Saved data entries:
● ● ● ● ● ● ●

-- ==== Sys2Proof/Laws/State.lean ====
section
/-!
SUPPORT. The small lemmas of the state's updates: what each update function does to each field, and what each record reads after it.
-/

namespace Sys2Proof.Machine

variable (s : State)

/-! ## Vectors -/

theorem modifyAt_get {α : Type} {n : Nat} (v : Vector α n) (i j : Fin n) (f : α → α) :
    (modifyAt v i f)[j] = if i = j then f v[i] else v[j] := by
  simp only [modifyAt, Fin.getElem_fin, Vector.getElem_set, Fin.ext_iff]

@[simp] theorem tabulate_get {α : Type} {n : Nat} (f : Fin n → α) (i : Fin n) : (tabulate f)[i] = f i := by
  simp [tabulate]

/-! ## The field each update writes, and the fields it leaves -/

@[simp] theorem State.updBlock_tables (b : BlockId) (f : BlockState → BlockState) : (s.updBlock b f).tables = s.tables := rfl
@[simp] theorem State.updBlock_field (b : BlockId) (f : BlockState → BlockState) : (s.updBlock b f).field = s.field := rfl
@[simp] theorem State.updBlock_loop (b : BlockId) (f : BlockState → BlockState) : (s.updBlock b f).loop = s.loop := rfl
@[simp] theorem State.updBlock_counters (b : BlockId) (f : BlockState → BlockState) : (s.updBlock b f).counters = s.counters := rfl
@[simp] theorem State.updBlock_filter (b : BlockId) (f : BlockState → BlockState) : (s.updBlock b f).filter = s.filter := rfl
@[simp] theorem State.updBlock_interlock (b : BlockId) (f : BlockState → BlockState) : (s.updBlock b f).interlock = { s.interlock with blocks := modifyAt s.interlock.blocks b f } := rfl
@[simp] theorem State.updBlock_motion (b : BlockId) (f : BlockState → BlockState) : (s.updBlock b f).motion = s.motion := rfl
@[simp] theorem State.updBlock_clock (b : BlockId) (f : BlockState → BlockState) : (s.updBlock b f).clock = s.clock := rfl
@[simp] theorem State.updBlock_lamps (b : BlockId) (f : BlockState → BlockState) : (s.updBlock b f).lamps = s.lamps := rfl
@[simp] theorem State.updBlock_rotors (b : BlockId) (f : BlockState → BlockState) : (s.updBlock b f).rotors = s.rotors := rfl
@[simp] theorem State.updBlock_cues (b : BlockId) (f : BlockState → BlockState) : (s.updBlock b f).cues = s.cues := rfl
@[simp] theorem State.updBlock_link (b : BlockId) (f : BlockState → BlockState) : (s.updBlock b f).link = s.link := rfl
@[simp] theorem State.updBlock_mgmt (b : BlockId) (f : BlockState → BlockState) : (s.updBlock b f).mgmt = s.mgmt := rfl
@[simp] theorem State.updBlock_report (b : BlockId) (f : BlockState → BlockState) : (s.updBlock b f).report = s.report := rfl
@[simp] theorem State.updBlock_store (b : BlockId) (f : BlockState → BlockState) : (s.updBlock b f).store = s.store := rfl
@[simp] theorem State.updBlock_now (b : BlockId) (f : BlockState → BlockState) : (s.updBlock b f).now = s.now := rfl
@[simp] theorem State.updBlock_pending (b : BlockId) (f : BlockState → BlockState) : (s.updBlock b f).pending = s.pending := rfl

@[simp] theorem State.updTurnout_tables (u : TurnoutId) (f : TurnoutState → TurnoutState) : (s.updTurnout u f).tables = s.tables := rfl
@[simp] theorem State.updTurnout_field (u : TurnoutId) (f : TurnoutState → TurnoutState) : (s.updTurnout u f).field = s.field := rfl
@[simp] theorem State.updTurnout_loop (u : TurnoutId) (f : TurnoutState → TurnoutState) : (s.updTurnout u f).loop = s.loop := rfl
@[simp] theorem State.updTurnout_counters (u : TurnoutId) (f : TurnoutState → TurnoutState) : (s.updTurnout u f).counters = s.counters := rfl
@[simp] theorem State.updTurnout_filter (u : TurnoutId) (f : TurnoutState → TurnoutState) : (s.updTurnout u f).filter = s.filter := rfl
@[simp] theorem State.updTurnout_interlock (u : TurnoutId) (f : TurnoutState → TurnoutState) : (s.updTurnout u f).interlock = { s.interlock with turnouts := modifyAt s.interlock.turnouts u f } := rfl
@[simp] theorem State.updTurnout_motion (u : TurnoutId) (f : TurnoutState → TurnoutState) : (s.updTurnout u f).motion = s.motion := rfl
@[simp] theorem State.updTurnout_clock (u : TurnoutId) (f : TurnoutState → TurnoutState) : (s.updTurnout u f).clock = s.clock := rfl
@[simp] theorem State.updTurnout_lamps (u : TurnoutId) (f : TurnoutState → TurnoutState) : (s.updTurnout u f).lamps = s.lamps := rfl
@[simp] theorem State.updTurnout_rotors (u : TurnoutId) (f : TurnoutState → TurnoutState) : (s.updTurnout u f).rotors = s.rotors := rfl
@[simp] theorem State.updTurnout_cues (u : TurnoutId) (f : TurnoutState → TurnoutState) : (s.updTurnout u f).cues = s.cues := rfl
@[simp] theorem State.updTurnout_link (u : TurnoutId) (f : TurnoutState → TurnoutState) : (s.updTurnout u f).link = s.link := rfl
@[simp] theorem State.updTurnout_mgmt (u : TurnoutId) (f : TurnoutState → TurnoutState) : (s.updTurnout u f).mgmt = s.mgmt := rfl
@[simp] theorem State.updTurnout_report (u : TurnoutId) (f : TurnoutState → TurnoutState) : (s.updTurnout u f).report = s.report := rfl
@[simp] theorem State.updTurnout_store (u : TurnoutId) (f : TurnoutState → TurnoutState) : (s.updTurnout u f).store = s.store := rfl
@[simp] theorem State.updTurnout_now (u : TurnoutId) (f : TurnoutState → TurnoutState) : (s.updTurnout u f).now = s.now := rfl
@[simp] theorem State.updTurnout_pending (u : TurnoutId) (f : TurnoutState → TurnoutState) : (s.updTurnout u f).pending = s.pending := rfl

@[simp] theorem State.updPath_tables (t : TrainId) (f : TrainPath → TrainPath) : (s.updPath t f).tables = s.tables := rfl
@[simp] theorem State.updPath_field (t : TrainId) (f : TrainPath → TrainPath) : (s.updPath t f).field = s.field := rfl
@[simp] theorem State.updPath_loop (t : TrainId) (f : TrainPath → TrainPath) : (s.updPath t f).loop = s.loop := rfl
@[simp] theorem State.updPath_counters (t : TrainId) (f : TrainPath → TrainPath) : (s.updPath t f).counters = s.counters := rfl
@[simp] theorem State.updPath_filter (t : TrainId) (f : TrainPath → TrainPath) : (s.updPath t f).filter = s.filter := rfl
@[simp] theorem State.updPath_interlock (t : TrainId) (f : TrainPath → TrainPath) : (s.updPath t f).interlock = { s.interlock with paths := modifyAt s.interlock.paths t f } := rfl
@[simp] theorem State.updPath_motion (t : TrainId) (f : TrainPath → TrainPath) : (s.updPath t f).motion = s.motion := rfl
@[simp] theorem State.updPath_clock (t : TrainId) (f : TrainPath → TrainPath) : (s.updPath t f).clock = s.clock := rfl
@[simp] theorem State.updPath_lamps (t : TrainId) (f : TrainPath → TrainPath) : (s.updPath t f).lamps = s.lamps := rfl
@[simp] theorem State.updPath_rotors (t : TrainId) (f : TrainPath → TrainPath) : (s.updPath t f).rotors = s.rotors := rfl
@[simp] theorem State.updPath_cues (t : TrainId) (f : TrainPath → TrainPath) : (s.updPath t f).cues = s.cues := rfl
@[simp] theorem State.updPath_link (t : TrainId) (f : TrainPath → TrainPath) : (s.updPath t f).link = s.link := rfl
@[simp] theorem State.updPath_mgmt (t : TrainId) (f : TrainPath → TrainPath) : (s.updPath t f).mgmt = s.mgmt := rfl
@[simp] theorem State.updPath_report (t : TrainId) (f : TrainPath → TrainPath) : (s.updPath t f).report = s.report := rfl
@[simp] theorem State.updPath_store (t : TrainId) (f : TrainPath → TrainPath) : (s.updPath t f).store = s.store := rfl
@[simp] theorem State.updPath_now (t : TrainId) (f : TrainPath → TrainPath) : (s.updPath t f).now = s.now := rfl
@[simp] theorem State.updPath_pending (t : TrainId) (f : TrainPath → TrainPath) : (s.updPath t f).pending = s.pending := rfl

● ● ● ● ● ● ●

## Activity
Restate the data verbatim through the "Fin.getElem_fin, Vector.getElem_set, Fin.ext_iff]" line.

## Answer box
-- ==== Sys2Proof/Laws/State.lean ====
section
/-!
SUPPORT. The small lemmas of the state's updates: what each update function does to each field, and what each record reads after it.
-/

namespace Sys2Proof.Machine

variable (s : State)

/-! ## Vectors -/

theorem modifyAt_get {α : Type} {n : Nat} (v : Vector α n) (i j : Fin n) (f : α → α) :
    (modifyAt v i f)[j] = if i = j then f v[i] else v[j] := by
  simp only [modifyAt, Fin.getElem_fin, Vector.getElem_set, Fin.ext_iff]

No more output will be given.